◆ **What this task involves**
Keep only those lines of the records that include the string "trivial".

◆ **Saved entries**
theorem raiseDeferred_moves (s : State) : Moves [.ev, .port] s (raiseDeferred s) := by
  unfold raiseDeferred
  refine Moves.foldl (fun y1 z1 => ?_) ?_
  · refine Moves.step (occur_moves ..) rfl ?_
    exact Moves.refl _
  · refine Moves.upd rfl (fun p => by cases p; (case ev => exact Or.inl ⟨rfl, fun _ h => h .ev⟩); all_goals exact Or.inr rfl) ?_
    exact Moves.refl _

theorem flushSource_moves (s : State) (src : SrcIx) : Moves [.ev, .port] s (flushSource s src) := by
  unfold flushSource
  split
  · extract_lets +onlyGivenNames x1
    clear_value x1
    extract_lets +onlyGivenNames x2
    have h2 : Moves [.ev, .port] s x2 := by
      unfold x2
      refine Moves.step (State.modSrc_moves ..) rfl ?_
      exact Moves.refl _
    clear_value x2
    refine Moves.step (linkRecord_moves ..) rfl ?_
    refine Moves.step (enqueue_moves ..) rfl ?_
    assumption
  · exact Moves.refl _

theorem occurEach_moves (v0 : List (SrcIx × W32 × W64)) (v1 : State) : Moves [.ev, .port] v1 (occurEach v0 v1) := by
  induction v0 generalizing v1 with
  | nil => exact Moves.refl _
  | cons d ds ih =>
    unfold occurEach
    extract_lets s1
    have h1 : Moves [.ev, .port] v1 s1 := (occur_moves ..).widen rfl
    refine Moves.step (ih ..) (covers_refl _) ?_
    exact Moves.ite (fun _ => h1) (fun _ => Moves.step (flushSource_moves ..) rfl h1)

theorem raiseHeld_moves (s : State) : Moves [.ev, .port] s (raiseHeld s) := by
  unfold raiseHeld
  refine Moves.step (occurEach_moves ..) rfl ?_
  refine Moves.upd rfl (fun p => by cases p; (case ev => exact Or.inl ⟨rfl, fun _ h => h .ev⟩); all_goals exact Or.inr rfl) ?_
  exact Moves.refl _

theorem flushNormal_moves (s : State) : Moves [.ev, .port] s (flushNormal s) := by
  unfold flushNormal
  refine Moves.foldl (fun y1 z1 => ?_) ?_
  · refine Moves.step (flushSource_moves ..) rfl ?_
    exact Moves.refl _
  · exact Moves.refl _

theorem raiseProt_moves (s : State) (n : Chan) : Moves [.ev, .port] s (raiseProt s n) := by
  unfold raiseProt
  refine Moves.step (raise_moves ..) rfl ?_
  exact Moves.refl _

theorem raiseWire_moves (s : State) (n : Chan) : Moves [.ev, .port] s (raiseWire s n) := by
  unfold raiseWire
  refine Moves.step (raise_moves ..) rfl ?_
  exact Moves.refl _

theorem raiseMeasure_moves (s : State) (n : Chan) (cause : ℕ) (poll : ℕ) : Moves [.ev, .port] s (raiseMeasure s n cause poll) := by
  unfold raiseMeasure
  refine Moves.step (raise_moves ..) rfl ?_
  exact Moves.refl _

theorem noteChange_moves (s : State) (a : BitVec 20) : Moves [.img] s (noteChange s a) := by
  unfold noteChange
  refine Moves.ite (fun _ => ?_) (fun _ => ?_)
  · refine Moves.upd rfl (fun p => by cases p; (case img => exact Or.inl ⟨rfl, fun _ h => h .img⟩); all_goals exact Or.inr rfl) ?_
    exact Moves.refl _
  · exact Moves.refl _

theorem epStore_moves (s : State) (a : BitVec 20) (w : W32) : Moves [.img] s (epStore s a w) := by
  unfold epStore
  refine Moves.ite (fun _ => ?_) (fun _ => ?_)
  · exact Moves.refl _
  · refine Moves.ite (fun _ => ?_) (fun _ => ?_)
    · refine Moves.step (noteChange_moves ..) rfl ?_
      refine Moves.upd rfl (fun p => by
          cases p
          case img => exact Or.inl ⟨rfl, fun _ h => ⟨⟨swf_swrite (h .img).1.1 .., (h .img).1.2⟩, (h .img).2⟩⟩
          all_goals exact Or.inr rfl) ?_
      exact Moves.refl _
    · refine Moves.step (noteChange_moves ..) rfl ?_
      refine Moves.upd rfl (fun p => by
          cases p
          case img => exact Or.inl ⟨rfl, fun _ h => ⟨⟨(h .img).1.1, swf_swrite (h .img).1.2.1 .., (h .img).1.2.2⟩, (h .img).2⟩⟩
          all_goals exact Or.inr rfl) ?_
      exact Moves.refl _

theorem epPut_moves (s : State) (a : BitVec 20) (q : BitVec 4) (cls : BitVec 4) (v : W16) : Moves [.img] s (epPut s a q cls v) := by
  unfold epPut
  extract_lets +onlyGivenNames x1
  clear_value x1
  refine Moves.ite (fun _ => ?_) (fun _ => ?_)
  · exact Moves.refl _
  · refine Moves.step (epStore_moves ..) rfl ?_
    exact Moves.refl _

theorem epAccept_moves (s : State) (a : BitVec 20) (q : BitVec 4) (cls : BitVec 4) (v : W16) : Moves [.img] s (epAccept s a q cls v) := by
  unfold epAccept
  refine Moves.step (epStore_moves ..) rfl ?_
  exact Moves.refl _

theorem putHealth_moves (s : State) (o : ℕ) (cls : BitVec 4) (v : W16) : Moves [.img] s (putHealth s o cls v) := by
  unfold putHealth
  refine Moves.step (epPut_moves ..) rfl ?_
  exact Moves.refl _

theorem State.modRule_moves (s : State) (i : ℕ) (f : RuleMem → RuleMem) : Moves [.rul] s (State.modRule s i f) := by
  unfold State.modRule
  refine Moves.upd rfl (fun p => by cases p; (case rul => exact Or.inl ⟨rfl, fun _ _ => trivial⟩); all_goals exact Or.inr rfl) ?_
  exact Moves.refl _

theorem ruleFault_moves (s : State) (i : ℕ) (cause : BitVec 3) : Moves [.ev, .port, .rul] s (ruleFault s i cause) := by
  unfold ruleFault
  extract_lets +onlyGivenNames x1
  clear_value x1
  extract_lets +onlyGivenNames x2
  have h2 : Moves [.ev, .port, .rul] s x2 := by
    unfold x2
    refine Moves.upd rfl (fun p => by cases p; (case rul => exact Or.inl ⟨rfl, fun _ _ => trivial⟩); all_goals exact Or.inr rfl) ?_
    exact Moves.refl _
  clear_value x2
  refine Moves.step (raise_moves ..) rfl ?_
  assumption

theorem ruleRefused_moves (s : State) (a : BitVec 20) (reason : BitVec 3) : Moves [.ev, .port, .rul] s (ruleRefused s a reason) := by
  unfold ruleRefused
  split
  · exact Moves.refl _
  · extract_lets +onlyGivenNames x1
    clear_value x1
    refine Moves.ite (fun _ => ?_) (fun _ => ?_)
    · extract_lets +onlyGivenNames x2
      have h2 : Moves [.ev, .port, .rul] s x2 := by
        unfold x2
        refine Moves.step (State.modRule_moves ..) rfl ?_
        exact Moves.refl _
      clear_value x2
      refine Moves.ite (fun _ => ?_) (fun _ => ?_)
      · refine Moves.step (ruleFault_moves ..) rfl ?_
        assumption
      · assumption
    · extract_lets +onlyGivenNames x3
      have h3 : Moves [.ev, .port, .rul] s x3 := by
        unfold x3
        refine Moves.step (State.modRule_moves ..) rfl ?_
        exact Moves.refl _
      clear_value x3
      refine Moves.ite (fun _ => ?_) (fun _ => ?_)
      · assumption
      · refine Moves.step (ruleFault_moves ..) rfl ?_
        assumption

theorem recordRefusal_moves (s : State) (a : BitVec 20) (reason : BitVec 3) (src : BitVec 2)
    : Moves [.ev, .img, .port, .rul] s (recordRefusal s a reason src) := by
  unfold recordRefusal
  extract_lets +onlyGivenNames x1
  extract_lets +onlyGivenNames x2
  have h2 : Moves [.ev, .img, .port, .rul] s x2 := by
    unfold x2
    refine Moves.upd rfl (fun p => by cases p; (case img => exact Or.inl ⟨rfl, fun _ h => h .img⟩); all_goals exact Or.inr rfl) ?_
    exact Moves.refl _
  clear_value x2
  refine Moves.ite (fun _ => ?_) (fun _ => ?_)
  · refine Moves.step (ruleRefused_moves ..) rfl ?_
    assumption
  · assumption

theorem sendOn_moves (s : State) (k : PortIx) (f : TxFrame) : Moves [.port] s (sendOn s k f) := by
  unfold sendOn
  refine Moves.step (State.modPort_moves ..) rfl ?_
  exact Moves.refl _

theorem sendRequest_moves (s : State) (k : PortIx) (msg : LinkMsg) (kind : RequestKind) (budget : W16) (since : W64)
    : Moves [.img, .port] s (sendRequest s k msg kind budget since) := by
  unfold sendRequest
  extract_lets +onlyGivenNames x1
  clear_value x1
  extract_lets +onlyGivenNames x2
  have h2 : Moves [.img, .port] s x2 := by
    unfold x2
    refine Moves.step (State.modPort_moves ..) rfl ?_
    exact Moves.refl _
  clear_value x2
  refine Moves.upd rfl (fun p => by
      cases p
      case img => exact Or.inl ⟨rfl, fun _ h => ⟨(h .img).1, fun g hg => Nat.lt_succ_of_lt ((h .img).2.1 g hg), (h .img).2.2⟩⟩
      all_goals exact Or.inr rfl) ?_
  assumption

theorem sendResponse_moves (s : State) (k : PortIx) (msg : LinkMsg) (tag : W16) : Moves [.port] s (sendResponse s k msg tag) := by
  unfold sendResponse
  refine Moves.step (sendOn_moves ..) rfl ?_
  exact Moves.refl _

theorem mbxEnd_moves (s : State) (i : SlotIx) (result : Byte) (detail : W32) : Moves [.mbx] s (mbxEnd s i result detail) := by
  unfold mbxEnd
  refine Moves.step (State.modSlot_moves ..) rfl ?_
  exact Moves.refl _

theorem mbxReturn_moves (s : State) (i : SlotIx) (j : Fin 28) (v : W32) : Moves [.mbx] s (mbxReturn s i j v) := by
  unfold mbxReturn
  refine Moves.step (State.modSlot_moves ..) rfl ?_
  exact Moves.refl _

theorem mbxStart_moves (s : State) (i : SlotIx) (code : W16) (tag : W16) : Moves [.mbx] s (mbxStart s i code tag) := by
  unfold mbxStart
  refine Moves.step (State.modSlot_moves ..) rfl ?_
  exact Moves.refl _

theorem whenServed_moves {ps : List Part} (hc : covers ps [.held] = true) (s : State) (h : HeldFrame) (f : State → State)
    (hf2 : ∀ a0, Moves ps a0 (f a0)) : Moves ps s (whenServed s h f) := by
  unfold whenServed
  refine Moves.ite (fun _ => ?_) (fun _ => ?_)
  · refine Moves.step (hf2 ..) (covers_refl _) ?_
    exact Moves.refl _
  · refine Moves.ite (fun _ => ?_) (fun _ => ?_)
    · refine Moves.upd rfl (fun p => by
          cases p
          case held => exact Or.inl ⟨covers_has hc rfl, fun _ h => holdRoom_append _ (Bool.and_eq_true_iff.mp (by assumption)).2⟩
          all_goals exact Or.inr rfl) ?_
      exact Moves.refl _
    · exact Moves.refl _

theorem mbxRun_moves {ps : List Part} (hc : covers ps [.mbx] = true) (s : State) (i : SlotIx) (code : W16) (tag : W16)
    (accepted : Mode → Bool) (masks : List (Fin 32 × W32)) (f : State → State) (hf6 : ∀ a0, Moves ps a0 (f a0))
    : Moves ps s (mbxRun s i code tag accepted masks f) := by
  unfold mbxRun
  refine Moves.ite (fun _ => ?_) (fun _ => ?_)
  · refine Moves.upd rfl (fun p => by
        cases p
        case mbx => exact Or.inl ⟨covers_has hc rfl, fun _ _ => trivial⟩
        all_goals exact Or.inr rfl) ?_
    exact Moves.refl _
  · extract_lets +onlyGivenNames x1
    have h1 : Moves ps s x1 := by
      unfold x1
      refine Moves.step (mbxStart_moves ..) (covers_trans hc rfl) ?_
      exact Moves.refl _
    clear_value x1
    refine Moves.ite (fun _ => ?_) (fun _ => ?_)
    · refine Moves.step (mbxEnd_moves ..) (covers_trans hc rfl) ?_
      assumption
    · split
      · refine Moves.step (mbxEnd_moves ..) (covers_trans hc rfl) ?_
        assumption
      · refine Moves.step (hf6 ..) (covers_refl _) ?_
        assumption

theorem mbxServed_moves {ps : List Part} (hc : covers ps [.held] = true) (s : State) (i : SlotIx) (code : W16) (tag : W16)
    (run : State → SlotIx → W16 → State) (hf4 : ∀ a0 a1 a2, Moves ps a0 (run a0 a1 a2)) : Moves ps s (mbxServed s i code tag run) := by
  unfold mbxServed
  refine Moves.step (whenServed_moves (ps := ps) (hc := covers_trans hc rfl) (hf2 := fun y1_0 => ?_) ..) (covers_refl _) ?_
  · refine Moves.step (hf4 ..) (covers_refl _) ?_
    exact Moves.refl _
  · exact Moves.refl _

/-! ## ChanOps -/

theorem putChanHealth_moves (s : State) (n : Chan) : Moves [.img] s (putChanHealth s n) := by
  unfold putChanHealth
  extract_lets +onlyGivenNames x1
  clear_value x1
  refine Moves.step (epPut_moves ..) rfl ?_
  exact Moves.refl _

◆ **Solved problem**
  refine Moves.upd rfl (fun p => by cases p; (case rul => exact Or.inl ⟨rfl, fun _ _ => trivial⟩); all_goals exact Or.inr rfl) ?_
    refine Moves.upd rfl (fun p => by cases p; (case rul => exact Or.inl ⟨rfl, fun _ _ => trivial⟩); all_goals exact Or.inr rfl) ?_
        case mbx => exact Or.inl ⟨covers_has hc rfl, fun _ _ => trivial⟩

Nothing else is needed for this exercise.